Jason stood and looked at Nola and then down at his client, who was openly weeping and staring off into space. Jason had never seen his sister look so helpless, and he felt an ache in his heart for her and Nola.
“No, Your Honor. We have no questions for the witness.”
68
The last witness for the state was Jackson Burns, first up on Thursday morning. Though Jason couldn’t guarantee the state would rest after Burns’s testimony, he thought they would. After covering the preliminaries of his name, occupation, and the fact that he had been friends with Braxton Waters for years and neighbors of the Waterses on Buck Island for over a decade, Shay got down to brass tacks.
“Mr. Burns, were you aware that the Waterses were having trouble in their marriage?”
“Yes.”
“How?”
“I saw them have arguments several times in the months before Braxton’s death. Course Braxton told me a lot too.”
“Did you ever talk with the defendant about her marital problems?”
“Yes, I did.”
“And when was that?”
“It was the night of July 3.”
“And where did you see Ms. Waters?”
“She was on her dock. Sipping on a drink and listening to some tunes. I was driving by on my boat. I’d been fishing at Goose Pond.”
“And what did you say to her?”
“Just hello and how she was doing. She said she’d been better, and so I asked her what was wrong.”
“How’d she respond?”
“She said that her marriage was over. That Braxton was about to file for divorce and was going to cut her off their joint accounts. She also told me she’d taken fifteen grand out of one of their accounts that afternoon.”

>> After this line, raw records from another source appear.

-- ==== Sys2Proof/Laws/Decode.lean ====
section
/-! SUPPORT. The fields of a command word, and what a mask of 30 R95 asks of them. -/

namespace Sys2Proof

/-- A command word is its four fields (30 R91). -/
theorem cmd_eq_fields (c : Command) : c.cmd = c.op ++ c.rsv ++ c.idx ++ c.arg := by
  apply BitVec.eq_of_getLsbD_eq
  intro i hi
  simp only [Command.op, Command.rsv, Command.idx, Command.arg, BitVec.getLsbD_append, BitVec.getLsbD_extractLsb']
  rcases Nat.lt_or_ge i 8 with h | h
  · simp [h]
  · rcases Nat.lt_or_ge i 17 with h2 | h2
    · have e : ¬ i < 8 := by omega
      have e2 : i - 8 < 9 := by omega
      simp [e, e2, show 8 + (i - 8) = i by omega]
    · rcases Nat.lt_or_ge i 24 with h3 | h3
      · have e : ¬ i < 8 := by omega
        have e2 : ¬ i - 8 < 9 := by omega
        have e3 : i - 8 - 9 < 7 := by omega
        simp [e, e2, e3, show 17 + (i - 8 - 9) = i by omega]
      · have e : ¬ i < 8 := by omega
        have e2 : ¬ i - 8 < 9 := by omega
        have e3 : ¬ i - 8 - 9 < 7 := by omega
        have e4 : i - 8 - 9 - 7 < 8 := by omega
        simp [e, e2, e3, e4, show 24 + (i - 8 - 9 - 7) = i by omega]

/-- The word of the encoder, as its four fields (30 R91). -/
theorem commandWord_eq (op : BitVec 8) (idx : BitVec 9) (arg : BitVec 8) :
    commandWord op idx arg = op ++ 0#7 ++ idx ++ arg := by
  apply BitVec.eq_of_getLsbD_eq
  intro i hi
  simp only [commandWord, BitVec.getLsbD_or, BitVec.getLsbD_shiftLeft, BitVec.getLsbD_setWidth, BitVec.getLsbD_append]
  rcases Nat.lt_or_ge i 8 with h | h
  · simp [h, hi, show i < 24 by omega]
  · have ha : arg.getLsbD i = false := BitVec.getLsbD_of_ge _ _ h
    rcases Nat.lt_or_ge i 17 with h2 | h2
    · simp [show ¬ i < 8 by omega, show i - 8 < 9 by omega, show i < 24 by omega, hi, ha, show i - 8 < 32 by omega]
    · have hx : idx.getLsbD (i - 8) = false := BitVec.getLsbD_of_ge _ _ (by omega)
      rcases Nat.lt_or_ge i 24 with h3 | h3
      · simp [show ¬ i < 8 by omega, show ¬ i - 8 < 9 by omega, show i - 8 - 9 < 7 by omega, h3, hx, ha]
      · simp [show ¬ i < 8 by omega, show ¬ i - 8 < 9 by omega, show ¬ i - 8 - 9 < 7 by omega, hi,
          show ¬ i < 24 by omega, hx, ha, show i - 8 - 9 - 7 = i - 24 by omega, show i - 24 < 32 by omega]

theorem append4_eq {a a' : BitVec 8} {r r' : BitVec 7} {x x' : BitVec 9} {y y' : BitVec 8}
    (h : a ++ r ++ x ++ y = a' ++ r' ++ x' ++ y') : a = a' ∧ r = r' ∧ x = x' ∧ y = y' := by
  have g : ∀ i, (a ++ r ++ x ++ y).getLsbD i = (a' ++ r' ++ x' ++ y').getLsbD i := fun i => by rw [h]
  simp only [BitVec.getLsbD_append] at g
  refine ⟨?_, ?_, ?_, ?_⟩ <;> apply BitVec.eq_of_getLsbD_eq <;> intro i hi
  · have := g (24 + i)
    simpa [show ¬ 24 + i < 8 by omega, show ¬ 24 + i - 8 < 9 by omega,
      show ¬ 24 + i - 8 - 9 < 7 by omega, show 24 + i - 8 - 9 - 7 = i by omega] using this
  · have := g (17 + i)
    simpa [hi, show ¬ 17 + i < 8 by omega, show ¬ 17 + i - 8 < 9 by omega,
      show 17 + i - 8 - 9 < 7 by omega, show 17 + i - 8 - 9 = i by omega] using this
  · have := g (8 + i)
    simpa [hi, show ¬ 8 + i < 8 by omega, show 8 + i - 8 < 9 by omega, show 8 + i - 8 = i by omega] using this
  · have := g i
    simpa [hi] using this

/-- A word made of four fields has those fields (30 R91). -/
theorem fields_of_append (op : BitVec 8) (rsv : BitVec 7) (idx : BitVec 9) (arg : BitVec 8) (w : Data) :
    let c : Command := { cmd := op ++ rsv ++ idx ++ arg, wdata := w }
    c.op = op ∧ c.rsv = rsv ∧ c.idx = idx ∧ c.arg = arg := by
  intro c
  exact append4_eq (cmd_eq_fields c).symm

/-- The symbol field is the low 8 bits of the `idx` field (30 R91). -/
theorem sym_eq_idx (c : Command) : c.sym = c.idx.setWidth 8 := by
  apply BitVec.eq_of_getLsbD_eq
  intro i hi
  simp [Command.sym, Command.idx, hi, show i < 9 by omega]

theorem and_append4 (a a' : BitVec 8) (r r' : BitVec 7) (x x' : BitVec 9) (y y' : BitVec 8) :
    (a ++ r ++ x ++ y) &&& (a' ++ r' ++ x' ++ y') = (a &&& a') ++ (r &&& r') ++ (x &&& x') ++ (y &&& y') := by
  simp only [BitVec.and_append]

/-- Masking a word masks its fields. -/
theorem mask_fields (c : Command) (m p : CmdWord) (a' : BitVec 8) (r' : BitVec 7) (x' : BitVec 9) (y' : BitVec 8)
    (a : BitVec 8) (r : BitVec 7) (x : BitVec 9) (y : BitVec 8)
    (hm : m = a' ++ r' ++ x' ++ y') (hp : p = a ++ r ++ x ++ y) :
    c.cmd &&& m = p ↔ c.op &&& a' = a ∧ c.rsv &&& r' = r ∧ c.idx &&& x' = x ∧ c.arg &&& y' = y := by
  rw [cmd_eq_fields c, hm, hp, and_append4]
  constructor
  · exact append4_eq
  · rintro ⟨rfl, rfl, rfl, rfl⟩; rfl

/-- No two rows of 30 R95 have one opcode. -/
theorem ofCode_code (o : Op) : Op.ofCode o.code = some o := by cases o <;> rfl

theorem ofCode_some {b : BitVec 8} {o : Op} (h : Op.ofCode b = some o) : o.code = b := by
  have := List.find?_some h
  simpa using this

/-- What the mask of a row asks of the fields the row does not use: they are 0 (30 R99). -/
def Op.unusedZero (o : Op) (c : Command) : Prop :=
  match o with
  | .nop | .clr | .build | .gen | .flush | .ubeg => c.rsv = 0 ∧ c.idx = 0 ∧ c.arg = 0
  | .csrr | .unpk | .ufin => c.rsv = 0 ∧ c.idx = 0
  | .acc | .fadd | .frd | .ctrd | .pack => c.rsv = 0 ∧ c.idx &&& 0x100 = 0 ∧ c.arg = 0
  | .ndrd => c.rsv = 0 ∧ c.arg = 0
  | .ctld => c.rsv = 0 ∧ c.idx &&& 0x100 = 0

theorem mask_iff (o : Op) (c : Command) : c.cmd &&& o.mask = o.pattern ↔ c.op = o.code ∧ o.unusedZero c := by
  have f8 : ∀ x : BitVec 8, x &&& 0xFF = x := by decide +kernel
  have f7 : ∀ x : BitVec 7, x &&& 0x7F = x := by decide +kernel
  have f9 : ∀ x : BitVec 9, x &&& 0x1FF = x := by decide +kernel
  have z8 : ∀ x : BitVec 8, x &&& 0 = 0 := by decide +kernel
  have z9 : ∀ x : BitVec 9, x &&& 0 = 0 := by decide +kernel
  cases o
  case nop =>
    rw [mask_fields c _ _ 0xFF 0x7F 0x1FF 0xFF 0x00 0 0 0 (by decide) (by decide)]
    simp only [f8, f7, f9, Op.code, Op.unusedZero]
  case clr =>
    rw [mask_fields c _ _ 0xFF 0x7F 0x1FF 0xFF 0x01 0 0 0 (by decide) (by decide)]
    simp only [f8, f7, f9, Op.code, Op.unusedZero]
  case build =>
    rw [mask_fields c _ _ 0xFF 0x7F 0x1FF 0xFF 0x20 0 0 0 (by decide) (by decide)]
    simp only [f8, f7, f9, Op.code, Op.unusedZero]
  case gen =>
    rw [mask_fields c _ _ 0xFF 0x7F 0x1FF 0xFF 0x30 0 0 0 (by decide) (by decide)]
    simp only [f8, f7, f9, Op.code, Op.unusedZero]
  case flush =>
    rw [mask_fields c _ _ 0xFF 0x7F 0x1FF 0xFF 0x41 0 0 0 (by decide) (by decide)]
    simp only [f8, f7, f9, Op.code, Op.unusedZero]
  case ubeg =>
    rw [mask_fields c _ _ 0xFF 0x7F 0x1FF 0xFF 0x50 0 0 0 (by decide) (by decide)]
    simp only [f8, f7, f9, Op.code, Op.unusedZero]
  case csrr =>
    rw [mask_fields c _ _ 0xFF 0x7F 0x1FF 0 0x02 0 0 0 (by decide) (by decide)]
    simp only [f8, f7, f9, z8, Op.code, Op.unusedZero, and_true]
  case unpk =>
    rw [mask_fields c _ _ 0xFF 0x7F 0x1FF 0 0x51 0 0 0 (by decide) (by decide)]
    simp only [f8, f7, f9, z8, Op.code, Op.unusedZero, and_true]
  case ufin =>
    rw [mask_fields c _ _ 0xFF 0x7F 0x1FF 0 0x52 0 0 0 (by decide) (by decide)]
    simp only [f8, f7, f9, z8, Op.code, Op.unusedZero, and_true]
  case acc =>
    rw [mask_fields c _ _ 0xFF 0x7F 0x100 0xFF 0x10 0 0 0 (by decide) (by decide)]
    simp only [f8, f7, Op.code, Op.unusedZero]
  case fadd =>
    rw [mask_fields c _ _ 0xFF 0x7F 0x100 0xFF 0x11 0 0 0 (by decide) (by decide)]
    simp only [f8, f7, Op.code, Op.unusedZero]
  case frd =>
    rw [mask_fields c _ _ 0xFF 0x7F 0x100 0xFF 0x12 0 0 0 (by decide) (by decide)]
    simp only [f8, f7, Op.code, Op.unusedZero]
  case ctrd =>
    rw [mask_fields c _ _ 0xFF 0x7F 0x100 0xFF 0x31 0 0 0 (by decide) (by decide)]
    simp only [f8, f7, Op.code, Op.unusedZero]
  case pack =>
    rw [mask_fields c _ _ 0xFF 0x7F 0x100 0xFF 0x40 0 0 0 (by decide) (by decide)]
    simp only [f8, f7, Op.code, Op.unusedZero]
  case ndrd =>
    rw [mask_fields c _ _ 0xFF 0x7F 0 0xFF 0x21 0 0 0 (by decide) (by decide)]
    simp only [f8, f7, z9, Op.code, Op.unusedZero, true_and]
  case ctld =>
    rw [mask_fields c _ _ 0xFF 0x7F 0x100 0 0x32 0 0 0 (by decide) (by decide)]
    simp only [f8, f7, z8, Op.code, Op.unusedZero, and_true]

/-- A symbol in the `idx` field leaves `idx[8]` 0 and is read back (30 R97). -/
theorem symbol_field (s : Sym) : (s.setWidth 9 : BitVec 9) &&& 0x100 = 0 ∧ (s.setWidth 9).setWidth 8 = s := by
  revert s; decide +kernel

theorem symbol_of_field (x : BitVec 9) (h : x &&& 0x100 = 0) : (x.setWidth 8 : Sym).setWidth 9 = x := by
  revert x; decide +kernel

/-- Decoding a word that has the form of a row: what is left is the row's extra constraint (30 R105). -/
theorem decode_of_mask (o : Op) (c : Command) (h : c.cmd &&& o.mask = o.pattern) :
    decode c = if o = .ndrd ∧ c.idx = 511#9 then .error .noSuchNode
      else if o = .csrr ∧ 9 < c.arg.toNat then .error .noSuchCsr else .ok (o.operands c) := by
  have := (mask_iff o c).1 h
  simp only [decode, this.1, ofCode_code]
  simp [h]

/-- The fields of an encoded instruction (30 R91). -/
theorem fields_encode (i : Instr) :
    (encode i).op = i.op ∧ (encode i).rsv = 0 ∧ (encode i).idx = i.idxField ∧ (encode i).arg = i.argField := by
  have := fields_of_append i.op 0#7 i.idxField i.argField i.wdataField
  simp only [← commandWord_eq] at this
  exact this

/-- Opcodes tell rows apart (30 R95). -/
theorem code_inj {o o' : Op} (h : o.code = o'.code) : o = o' := by
  have := ofCode_code o
  rw [h, ofCode_code] at this
  exact (Option.some.inj this).symm

/-- An encoded instruction has the form of its own row and of no other (30 R95). -/
theorem encode_row (i : Instr) (hu : i.row.unusedZero (encode i)) (o : Op) :
    (encode i).cmd &&& o.mask = o.pattern ↔ o = i.row := by
  have h := (fields_encode i).1
  rw [mask_iff]
  constructor
  · rintro ⟨e, -⟩; exact (code_inj (h.symm.trans e)).symm
  · rintro rfl; exact ⟨h, hu⟩

end Sys2Proof
end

“Did she say anything else?”
“Yeah, she did.” Burns glared at Jana, and Jason felt a twinge of anger at the car dealer playing up the punch line.
Shay looked at the jury and back at Burns. “What did she say, Mr. Burns?”
“That she’d kill the bastard before she let him ruin her life.”
Jason could hear tapping next to him and placed his right foot over his sister’s.
“No further questions,” Shay said, turning to Jason. “Your witness.”
“Braxton Waters was your best friend, isn’t that correct, Mr. Burns?” Jason asked, speaking with as much enthusiasm as he could muster and hearing Knox Rogers’s voice in his head. “Never let them see you sweat.”
“Yes.”
“Y’all had been best friends for over thirty years, hadn’t you?”
“Something like that. Since high school, for sure.”
“So, Mr. Burns, surely if you had any idea that your friend Dr. Waters was in mortal danger, you would have told him, wouldn’t you?”
“Yes, sir.”
“If you thought someone was going to kill Braxton Waters, you would also have told the police, wouldn’t you?”
“Yes.”
Jason walked to the jury railing. “And isn’t it true that you did neither of those things after Jana Waters threatened to ‘kill the bastard,’ as you quoted her.”